Различие заключается в тех культурных текстах, которые стоят за куклой, статуей и фетишем[20]. Фетиш воплощает в себе присутствие высших сил в сиюминутной повседневности. Это традиционный сложившийся в контексте определенного религиозного мировоззрения текст (существующий, конечно же, не в строго зафиксированной форме, а во множестве вариаций и интерпретаций), и этот текст не предполагает авторства.

Статуя даже при ее религиозном значении предполагает некий авторский текст, обращенный к зрителю, он адресат и реципиент этого художественного послания: «…смотрит, слушает, читает, сидит в кресле театра, стоит перед статуей в музее, твердо помнит: “руками не трогать”» (Лотман 1992 (б)). Здесь текст изначально задан и царит авторская идея. Как произведение искусства статуя «заключает в себе тот высокий художественный мир, который зритель самостоятельно выработать не может… На статую надо смотреть – куклу необходимо трогать, вертеть. … Кукла требует не созерцания чужой мысли, а игры» (Лотман: там же).

У куклы готового текста нет, он должен быть создан здесь и теперь в процессе игры. Каждый играющий – автор созданного им уникального текста, который живет, пока идет игра. Игра прекратилась, и кукольный текст распался, от куклы осталась лишь форма, оболочка. Содержание будет созидаться и рождаться в следующей игре, и так каждый раз. Баюкая куклу, во все века девочка, исходя из собственного опыта и культурного контекста, сама придумывает текст матери и дитя, который может быть обращен и к красавице-кукле, и к чурбачку в тряпице.

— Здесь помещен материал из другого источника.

/-- The frame of the three loading commands, for any inputs but reset and refused accesses and any answers: each completes;
once CAL_VALID = 1 they leave CAL; an error of the load leaves CAL, CAL_VALID, MODE and ASTATE, and an error of the start
command of INIT_ASYNC leaves MODE = ASYNC, ASTATE = 00 and the loaded coefficients; no ERR bits but COMM, MODE and BUSY
become 1; nothing of the data path changes. EOC_PREV and EOC_PEND change by the edge detector in the cycles used up;
INIT_ASYNC drops, when it selects the mode, what was owed before, and an edge after that owes a STEP (R76, R84, R125,
R149). -/
def Obligations.LoadersFrame : Prop :=
  ∀ s : State, NoReset s → Admitted s →
    (∃ t, exec .loadCal s = .next t
      ∧ t = { busyChange s t with
          cal := t.cal, calValid := t.calValid, calShadow := t.calShadow, seq := t.seq, lastResult := t.lastResult,
          history := t.history, answers := t.answers, draws := t.draws }
      ∧ NewErrWithin 0x41#8 s t ∧ EocFollows s t ∧ (s.calValid = true → t.cal = s.cal)
      ∧ (t.lastResult = 0#4 ∧ t.calValid = true
          ∨ t.lastResult = 1#4 ∧ t.cal = s.cal ∧ t.calValid = s.calValid ∧ t.err.getLsbD 0 = true))
    ∧ (∃ t, exec .initSync s = .next t
      ∧ t = { busyChange s t with
          cal := t.cal, calValid := t.calValid, calShadow := t.calShadow, seq := t.seq, lastResult := t.lastResult,
          mode := t.mode, history := t.history, answers := t.answers, draws := t.draws }
      ∧ NewErrWithin 0x43#8 s t ∧ EocFollows s t ∧ (s.calValid = true → t.cal = s.cal)
      ∧ (t.lastResult = 0#4 ∧ t.mode = modeSync ∧ t.calValid = true
          ∨ t.lastResult ≠ 0#4 ∧ t.mode = s.mode ∧ t.cal = s.cal ∧ t.calValid = s.calValid))
    ∧ (∃ t, exec .initAsync s = .next t
      ∧ t = { busyChange s t with
          cal := t.cal, calValid := t.calValid, calShadow := t.calShadow, seq := t.seq, lastResult := t.lastResult,
          mode := t.mode, astate := t.astate, history := t.history, answers := t.answers, draws := t.draws }
      ∧ NewErrWithin 0x43#8 s t ∧ (s.calValid = true → t.cal = s.cal)
      ∧ ((t.lastResult = 0#4 ∨ t.lastResult = 1#4 ∧ t.err.getLsbD 0 = true)
            ∧ t.mode = modeAsync ∧ t.astate = awaitingTemperature ∧ t.calValid = true
            ∧ (∃ u, EocFollows s u ∧ (s.calValid = true → u = s)
              ∧ EocFollows { u with mode := modeAsync, eocPend := false } t)
          ∨ t.lastResult ≠ 0#4 ∧ t.mode = s.mode ∧ t.astate = s.astate ∧ t.cal = s.cal ∧ t.calValid = s.calValid
            ∧ EocFollows s t))

/-! ### Synchronous acquisition -/

/-- R85, R147: READ_UT and READ_UP fail explicitly outside sync mode, with any inputs: no bus event, no register
written. -/
def Obligations.SyncGuardFailsExplicitly : Prop :=
  ∀ (s : State) (i : Instr), i = .readUt ∨ i = .readUp →
    (s.mode = modeAsync → exec i s = .next { s with lastResult := 2#4, err := s.err ||| 0x02#8, seq := .idle })
    ∧ (s.mode = modeUninit → exec i s = .next { s with lastResult := 3#4, err := s.err ||| 0x04#8, seq := .idle })

/-- R86 to R88, R93, R146: READ_UT in sync mode, when all transactions complete and when the first, second or third
fails. -/
def Obligations.ReadUtResult : Prop :=
  ∀ (s : State) (msb lsb : Byte) (rest : List Answer), s.inputs = [] → s.mode = modeSync →
    (s.answers = .ack :: .data (resultReg s.cfg 0) msb :: .data (resultReg s.cfg 1) lsb :: rest →
      exec .readUt s = .next { s with
        utReg := msb ++ lsb, lastResult := 0#4, seq := .idle, waitCnt := 0,
        history := s.history ++ [startEvent s.cfg s.cfg.cmdTemp true, .wait 4500,
          rdEvent s.cfg (resultReg s.cfg 0) msb, rdEvent s.cfg (resultReg s.cfg 1) lsb],
        answers := rest, draws := s.draws + 3 })
    ∧ (s.answers = .fail :: rest →
      exec .readUt s = .next { s with
        lastResult := 1#4, err := s.err ||| 0x01#8, seq := .idle,
        history := s.history ++ [startEvent s.cfg s.cfg.cmdTemp false], answers := rest, draws := s.draws + 1 })
    ∧ (s.answers = .ack :: .fail :: rest →
      exec .readUt s = .next { s with
        lastResult := 1#4, err := s.err ||| 0x01#8, seq := .idle, waitCnt := 0,
        history := s.history ++ [startEvent s.cfg s.cfg.cmdTemp true, .wait 4500,
          rdFailEvent s.cfg (resultReg s.cfg 0)],
        answers := rest, draws := s.draws + 2 })
    ∧ (s.answers = .ack :: .data (resultReg s.cfg 0) msb :: .fail :: rest →
      exec .readUt s = .next { s with
        lastResult := 1#4, err := s.err ||| 0x01#8, seq := .idle, waitCnt := 0,
        history := s.history ++ [startEvent s.cfg s.cfg.cmdTemp true, .wait 4500,
          rdEvent s.cfg (resultReg s.cfg 0) msb, rdFailEvent s.cfg (resultReg s.cfg 1)],
        answers := rest, draws := s.draws + 3 })

/-- R89 to R92, R93, R146: READ_UP in sync mode, when all transactions complete and when each of the four fails. -/
def Obligations.ReadUpResult : Prop :=
  ∀ (s : State) (msb lsb xlsb : Byte) (rest : List Answer), s.inputs = [] → s.mode = modeSync →
    (s.answers = .ack :: .data (resultReg s.cfg 0) msb :: .data (resultReg s.cfg 1) lsb
        :: .data (resultReg s.cfg 2) xlsb :: rest →
      exec .readUp s = .next { s with
        upReg := ((msb ++ lsb ++ xlsb).setWidth 32) >>> (8 - s.oss.toNat), lastResult := 0#4, seq := .idle,
        waitCnt := 0,
        history := s.history ++ [startEvent s.cfg (presByte s.cfg s.oss) true, .wait (presWaitUs s.oss),
          rdEvent s.cfg (resultReg s.cfg 0) msb, rdEvent s.cfg (resultReg s.cfg 1) lsb,
          rdEvent s.cfg (resultReg s.cfg 2) xlsb],
        answers := rest, draws := s.draws + 4 })
    ∧ (s.answers = .fail :: rest →
      exec .readUp s = .next { s with
        lastResult := 1#4, err := s.err ||| 0x01#8, seq := .idle,
        history := s.history ++ [startEvent s.cfg (presByte s.cfg s.oss) false],
        answers := rest, draws := s.draws + 1 })
    ∧ (s.answers = .ack :: .fail :: rest →
      exec .readUp s = .next { s with
        lastResult := 1#4, err := s.err ||| 0x01#8, seq := .idle, waitCnt := 0,
        history := s.history ++ [startEvent s.cfg (presByte s.cfg s.oss) true, .wait (presWaitUs s.oss),
          rdFailEvent s.cfg (resultReg s.cfg 0)],
        answers := rest, draws := s.draws + 2 })
    ∧ (s.answers = .ack :: .data (resultReg s.cfg 0) msb :: .fail :: rest →
      exec .readUp s = .next { s with
        lastResult := 1#4, err := s.err ||| 0x01#8, seq := .idle, waitCnt := 0,
        history := s.history ++ [startEvent s.cfg (presByte s.cfg s.oss) true, .wait (presWaitUs s.oss),
          rdEvent s.cfg (resultReg s.cfg 0) msb, rdFailEvent s.cfg (resultReg s.cfg 1)],
        answers := rest, draws := s.draws + 3 })
    ∧ (s.answers = .ack :: .data (resultReg s.cfg 0) msb :: .data (resultReg s.cfg 1) lsb :: .fail :: rest →
      exec .readUp s = .next { s with
        lastResult := 1#4, err := s.err ||| 0x01#8, seq := .idle, waitCnt := 0,
        history := s.history ++ [startEvent s.cfg (presByte s.cfg s.oss) true, .wait (presWaitUs s.oss),
          rdEvent s.cfg (resultReg s.cfg 0) msb, rdEvent s.cfg (resultReg s.cfg 1) lsb,
          rdFailEvent s.cfg (resultReg s.cfg 2)],
        answers := rest, draws := s.draws + 4 })
    ∧ presWaitUs 0 = 4500 ∧ presWaitUs 1 = 7500 ∧ presWaitUs 2 = 13500 ∧ presWaitUs 3 = 25500

/-- R59, R145, R93: host accesses and `eoc` edges in the cycles inside READ_UT and READ_UP, any of them but reset and an
access that R46 refuses, do not disturb the operation: same events, same result, and OK. -/
def Obligations.SyncReadsAreUndisturbed : Prop :=
  ∀ (s : State) (msb lsb xlsb : Byte) (rest : List Answer), NoReset s → Admitted s → s.mode = modeSync →
    (s.answers = .ack :: .data (resultReg s.cfg 0) msb :: .data (resultReg s.cfg 1) lsb :: rest →
      ∃ t, exec .readUt s = .next t ∧ t.utReg = half msb lsb ∧ t.lastResult = 0#4 ∧ t.seq = .idle
        ∧ t.answers = rest
        ∧ t.history = s.history ++ [startEvent s.cfg s.cfg.cmdTemp true, .wait 4500,
            rdEvent s.cfg (resultReg s.cfg 0) msb, rdEvent s.cfg (resultReg s.cfg 1) lsb])
    ∧ (s.answers = .ack :: .data (resultReg s.cfg 0) msb :: .data (resultReg s.cfg 1) lsb
          :: .data (resultReg s.cfg 2) xlsb :: rest →
      ∃ t, exec .readUp s = .next t ∧ t.upReg = rawPressure msb lsb xlsb s.oss ∧ t.lastResult = 0#4
        ∧ t.seq = .idle ∧ t.answers = rest
        ∧ t.history = s.history ++ [startEvent s.cfg (presByte s.cfg s.oss) true, .wait (presWaitUs s.oss),
            rdEvent s.cfg (resultReg s.cfg 0) msb, rdEvent s.cfg (resultReg s.cfg 1) lsb,
            rdEvent s.cfg (resultReg s.cfg 2) xlsb])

В отличие от текстов, которые стоят за фетишем и скульптурой, кукольные тексты в культуре не накапливаются и не передаются из поколения в поколение.

Исключение составляют такие популярные куклы, как, например, Петрушка и его собратья, Каспер, Полишинель, Пульчинелло, Панч, или кукольные герои таких современных мегапроектов, как Барби или American Girl. Но в первом случае мы имеем дело не просто с куклой, а с театральным персонажем, за которым в течение нескольких веков закрепился определенный стереотип-сценарий, это актер, амплуа, культурный символ. В случае же с Барби и American Girl целая индустрия работает на то, чтобы подсказать ребенку, как правильно надо играть в эти куклы, это своего рода дидактические игрушки. При этом игровой текст не дан, а лишь задан.

Однако сколь ни принципиальны различия между куклами, фетишами и скульптурами, в реальной жизни и в истории культуры можно увидеть множество случаев «смешения жанров» (см. рис. 24, 25).

В пространстве кукольного треугольника

Пространство, намеченное тремя вершинами – куклой, культовым объектом и статуей, – кукольный треугольник, – условно представляет некую область, где эти предметы невозможно разграничить, где происходят взаимопревращения. Кукла, фетиш и статуя – в зависимости от контекста, от того, кто и как с ними будет обращаться, могут превращаться друг в друга, обретать новые смыслы и значения. Одна и та же фигурка одновременно может быть и произведением искусства, и игрушкой, и объектом поклонения.

Утратив свое сакральное значение, фетиш превращается в куклу-игрушку.

Каждая кукла хранит в себе нечто от фетиша и скульптуры (см. например, рис. 28), в определенных обстоятельствах она может стать предметом культа или произведением искусства (например, авторские куклы, о которых еще будем говорить).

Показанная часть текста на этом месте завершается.